Work item
Look for the line that has "def idle (p" in the material below; please repeat it and every line after it, exactly, up to and including the line that has "def runningFrom (p", and nothing else.

Records for the task
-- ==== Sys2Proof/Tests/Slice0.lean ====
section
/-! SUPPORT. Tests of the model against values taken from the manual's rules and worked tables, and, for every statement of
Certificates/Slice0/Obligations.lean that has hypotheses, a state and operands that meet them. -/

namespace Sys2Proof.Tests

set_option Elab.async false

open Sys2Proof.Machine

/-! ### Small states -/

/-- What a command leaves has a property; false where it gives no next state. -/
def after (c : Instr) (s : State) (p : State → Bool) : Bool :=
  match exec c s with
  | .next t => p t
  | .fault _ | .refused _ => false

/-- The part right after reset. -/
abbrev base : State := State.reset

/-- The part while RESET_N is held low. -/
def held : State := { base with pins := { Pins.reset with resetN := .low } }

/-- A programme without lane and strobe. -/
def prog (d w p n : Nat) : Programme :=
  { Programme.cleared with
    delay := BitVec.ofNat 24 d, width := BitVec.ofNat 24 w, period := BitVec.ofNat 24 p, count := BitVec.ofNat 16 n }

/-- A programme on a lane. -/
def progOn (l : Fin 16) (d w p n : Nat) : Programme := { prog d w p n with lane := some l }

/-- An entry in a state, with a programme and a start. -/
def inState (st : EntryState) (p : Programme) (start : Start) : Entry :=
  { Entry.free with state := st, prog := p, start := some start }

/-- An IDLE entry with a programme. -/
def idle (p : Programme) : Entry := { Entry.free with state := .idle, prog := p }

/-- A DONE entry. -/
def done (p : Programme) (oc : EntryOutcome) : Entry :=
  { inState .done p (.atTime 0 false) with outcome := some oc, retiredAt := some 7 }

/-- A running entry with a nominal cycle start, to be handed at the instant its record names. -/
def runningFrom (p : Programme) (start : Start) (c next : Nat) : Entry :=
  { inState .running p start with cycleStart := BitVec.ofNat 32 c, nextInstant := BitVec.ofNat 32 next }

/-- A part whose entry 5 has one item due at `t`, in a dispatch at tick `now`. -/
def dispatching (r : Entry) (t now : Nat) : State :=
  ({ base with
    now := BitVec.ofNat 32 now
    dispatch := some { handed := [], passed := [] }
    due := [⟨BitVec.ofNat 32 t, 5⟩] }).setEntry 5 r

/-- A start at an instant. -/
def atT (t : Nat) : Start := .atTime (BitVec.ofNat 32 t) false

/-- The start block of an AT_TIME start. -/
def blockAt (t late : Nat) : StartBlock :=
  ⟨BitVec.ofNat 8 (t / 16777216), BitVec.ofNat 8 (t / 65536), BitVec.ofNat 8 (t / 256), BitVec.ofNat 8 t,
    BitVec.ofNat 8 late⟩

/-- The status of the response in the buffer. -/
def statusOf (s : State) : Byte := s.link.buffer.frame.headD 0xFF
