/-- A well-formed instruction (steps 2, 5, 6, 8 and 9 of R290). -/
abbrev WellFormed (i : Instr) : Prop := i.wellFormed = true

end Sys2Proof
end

Response below
def idle (p : Programme) : Entry := { Entry.free with state := .idle, prog := p }

/-- A DONE entry. -/
def done (p : Programme) (oc : EntryOutcome) : Entry :=
  { inState .done p (.atTime 0 false) with outcome := some oc, retiredAt := some 7 }

/-- A running entry with a nominal cycle start, to be handed at the instant its record names. -/
def runningFrom (p : Programme) (start : Start) (c next : Nat) : Entry :=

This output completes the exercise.